Он похлопал меня по плечу и подошел к кровати в дальнем углу, где лежала старенькая бабушка. Игорь Олегович посмотрел на приборы, что-то там покрутил, потыкал пальцем и сказал вслух:

— Боюсь, не доживет до завтра наша Клавдия.

Он постоял еще немного, вглядываясь в приборы, и вышел.

Едва за ним закрылась дверь, послышалось какое-то шуршание. Я приподнял немного голову и остолбенел. Бабушка Клавдия приняла сидячее положение, а за ней потянулась, как от телеграфа, куча проводов. Приборы взвыли сигналами опасности. Бабушка, не открывая глаз, сделала первую попытку слезть с кровати, спустив одну ногу.

Было видно, как ее шатает. Она бормотала что-то нечленораздельное, сопела, изо рта шла слюна. Представив, как это тело падает на пол, вырывая с клочьями все провода, я кое-как дотянулся до кнопки вызова сестры. Послышался протяжный звук. Бабушку продолжало качать из стороны в сторону.
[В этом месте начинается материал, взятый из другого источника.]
/-- With a standby, the active hub sends heartbeats. A heartbeat that is missing for HB_MISS periods, or the fall of the mirror
port, makes the standby request takeover: where HUB_OK has lapsed the request stands, else it is refused, counted, and the other
hub is DETACHED. A lapse of HUB_OK with no standby asserts CRUST_STOP and THERMTRIP. A granted takeover makes the other hub
active, the old one DOWN or, with AUTO_REJOIN, SYNCING, and records the cause; one after SWITCH counts. SWITCH is taken in RUN
and HOLD with a standby and stops the heartbeat. REJOIN makes a DOWN or DETACHED hub SYNCING; during a bulk copy it answers
E_OVERRUN. DETACH makes a syncing or standby hub DETACHED. The end of the bulk copy makes the hub STANDBY. The per-tick and the
lazy copy hold the registers of their class. It says where these commands complete: mirrorHeartbeat, mirrorHeartbeatMiss,
mirrorPortDown, hubOkLapse, takeoverGrant, mirSwitch, mirRejoin, mirDetach, bulkCopyDone, lazyCopy, perTickCopy, primarySwitch. -/
def Obligations.MirroredPair : Prop :=
  (∀ (s : State) (t : Nat), s.hubUp = true → s.mirCfg.isSome = true → s.v .hbStop = 0 → s.mirrorOn = true →
      Answers (.mirrorHeartbeat t) s fun u => Out.mirror false ∈ u.out ∧ u.v .hbLast = (max s.time t : Nat))
  ∧ (∀ (s : State) (t : Nat) (m : MirrorConfig), s.mirCfg = some m → s.mirRole2 = Mr.standby → s.v .mirMiss = 0 →
      s.vn .hbLast + m.hbMiss * m.hbPeriod ≤ max s.time t →
      Answers (.mirrorHeartbeatMiss t) s fun u => Out.mirror true ∈ u.out ∧ if s.v .okLapse = 1 then u.v .mirMiss = 1 ∧ u.mirRole2 = Mr.standby
        else u.mirRole2 = Mr.detached ∧ u.rd F.MIR_STATUS_REFUSED = satAddN F.MIR_STATUS_REFUSED.w (s.rd F.MIR_STATUS_REFUSED) 1)
  ∧ (∀ (s : State) (t : Nat), s.mirRole2 = Mr.standby → s.v .mirMiss = 0 →
      Answers (.mirrorPortDown t) s fun u => Out.mirror true ∈ u.out ∧ if s.v .okLapse = 1 then u.v .mirMiss = 2 ∧ u.mirRole2 = Mr.standby
        else u.mirRole2 = Mr.detached ∧ u.rd F.MIR_STATUS_REFUSED = satAddN F.MIR_STATUS_REFUSED.w (s.rd F.MIR_STATUS_REFUSED) 1)
  ∧ (∀ (s : State) (t : Nat), s.mirRole2 = Mr.syncing → s.v .okLapse = 0 → Answers (.mirrorPortDown t) s fun u => u.mirRole2 = Mr.detached)
  ∧ (∀ (s : State) (t : Nat), s.hubUp = true →
      Answers (.hubOkLapse t) s fun u => Config.netlist.mirror = true → if s.mirRole2 = Mr.standby then u.v .okLapse = 1
        else u.rd F.CRUST_STATUS_STOP = 1 ∧ u.rd F.CRUST_STATUS_THERMTRIP = 1 ∧ u.v .mirNoHub = 1 ∧ u.hubUp = false)
  ∧ (∀ (s : State) (t resent : Nat) (m : MirrorConfig), s.mirCfg = some m → s.mirRole2 = Mr.standby →
      (s.v .mirMiss = 3 ∧ s.posted = [] ∨ s.v .mirMiss ≠ 0 ∧ s.v .okLapse = 1) →
      Answers (.takeoverGrant t resent) s fun u => u.rd F.MIR_STATUS_SELF = s.mirOther ∧ u.mirRole s.mirOther = Mr.active
        ∧ u.mirRole (s.rd F.MIR_STATUS_SELF) = (if m.autoRejoin = true then Mr.syncing else Mr.down)
        ∧ (s.v .mirMiss = 3 → u.rd F.MIR_STATUS_FAILOVERS = satAddN F.MIR_STATUS_FAILOVERS.w (s.rd F.MIR_STATUS_FAILOVERS) 1)
        ∧ u.rd F.MIR_LAST_CAUSE = s.vn .mirMiss % 2 ^ F.MIR_LAST_CAUSE.w ∧ u.v .okLapse = 0 ∧ u.v .mirMiss = 0 ∧ u.posted = [] ∧ u.mir.captured = [])
  ∧ (∀ (s : State) (t : Nat) (p : Port), Takes s p →
      Answers (.mirSwitch t p) s fun u => if (s.pkg = Pkg.run ∨ s.pkg = Pkg.hold) ∧ s.mirRole2 = Mr.standby then
          Told p .ok 0 u ∧ u.v .mirMiss = 3 ∧ u.v .hbStop = 1 ∧ u.v .lazyAt = (max s.time t : Nat)
        else Told p .eRange 0 u ∧ Frame Scope.refused s u)
  ∧ (∀ (s : State) (t : Nat) (p : Port), Takes s p → s.mirCfg.isSome = true →
      Answers (.mirRejoin t p) s fun u => if s.mirRole2 = Mr.syncing then Told p .eOverrun 0 u ∧ Frame Scope.refused s u
        else if s.pkg ≠ Pkg.fail ∧ (s.mirRole2 = Mr.down ∨ s.mirRole2 = Mr.detached) then Told p .ok 0 u ∧ u.mirRole2 = Mr.syncing
        else Told p .eRange 0 u ∧ Frame Scope.refused s u)
  ∧ (∀ (s : State) (t : Nat) (p : Port), Takes s p →
      Answers (.mirDetach t p) s fun u => if s.mirRole2 = Mr.syncing ∨ s.mirRole2 = Mr.standby then Told p .ok 0 u ∧ u.mirRole2 = Mr.detached
        else Told p .eRange 0 u ∧ Frame Scope.refused s u)
  ∧ (∀ (s : State) (t : Nat), s.hubUp = true → s.mirRole2 = Mr.syncing →
      Answers (.bulkCopyDone t) s fun u => u.mirRole2 = Mr.standby ∧ u.v .hbLast = (max s.time t : Nat))
  ∧ (∀ (s : State) (t : Nat) (m : MirrorConfig), s.mirCfg = some m → s.hubUp = true → s.mirRole2 = Mr.standby →
      s.vn .lazyAt + 1000 * m.lazyPeriod ≤ max s.time t →
      Answers (.lazyCopy t) s fun u => u.v .lazyAt = (max s.time t : Nat) ∧ u.mir.lazyRegs = s.regs.filter fun p => lazyClass.contains p.1.n)
  ∧ (∀ (s : State) (t : Nat), s.hubUp = true → s.mirRole2 = Mr.standby →
      Answers (.perTickCopy t) s fun u => u.mir.tickRegs = s.regs.filter fun p => tickClass.contains p.1.n)
  ∧ (∀ (s : State) (t : Nat), s.v .priDone = 2 → s.rd F.MIR_STATUS_SELF = 0 → s.mirRole2 = Mr.standby → (s.pkg = Pkg.run ∨ s.pkg = Pkg.hold) →
      s.v .mirMiss = 0 → Answers (.primarySwitch t) s fun u => u.v .mirMiss = 3 ∧ u.v .hbStop = 1 ∧ u.v .priDone = 1)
Наконец прибежала Таня и с ужасом кинулась к бабушке:

— Ты что же меня под монастырь хочешь подвести, старая?!

Она уложила ее назад, поправила провода, датчики. Потом из ящика достала бинт, сделала петлю и привязала руки бабушки к кровати.

— Теперь ты никуда не денешься, ишь чего захотела. Погулять вздумала. Только не в мою смену.

Медсестра подбежала к белому шкафчику, набрала шприцом из ампулы какой-то жидкости и ввела ее в катетер.

— Все, теперь будешь лежать спокойно. Это не парк Горького, здесь не место для прогулок.

Таня посмотрела в мою сторону и уселась за стол, а бабушка затихла.

«Интересно, что только что испытывала эта старушка. Может быть, сейчас ее прошлое и настоящее так перемешалось, что грань реальности стерлась, — подумал я. — и она снова как в детстве гуляла с мамой в парке и побежала за леденцами к продавщице.

Но теперь ее руки привязаны, а мозг затуманен действием лекарства. Мамы рядом нет. Есть только дети и внуки, уже посоветовавшиеся с адвокатами и ждущие где-то за стенами звонка от врача. И точка. Больше тут для вас ничего хорошего не будет, Клавдия. Прошлое стало настоящим, настоящее стало сном, а будущее — непроницаемой пеленой».

Что-то меня снова потянуло на философию. Хотя после такого еще не так запоешь. Пересадка сердца. Поверить сложно…. Космос какой-то, а не медицина.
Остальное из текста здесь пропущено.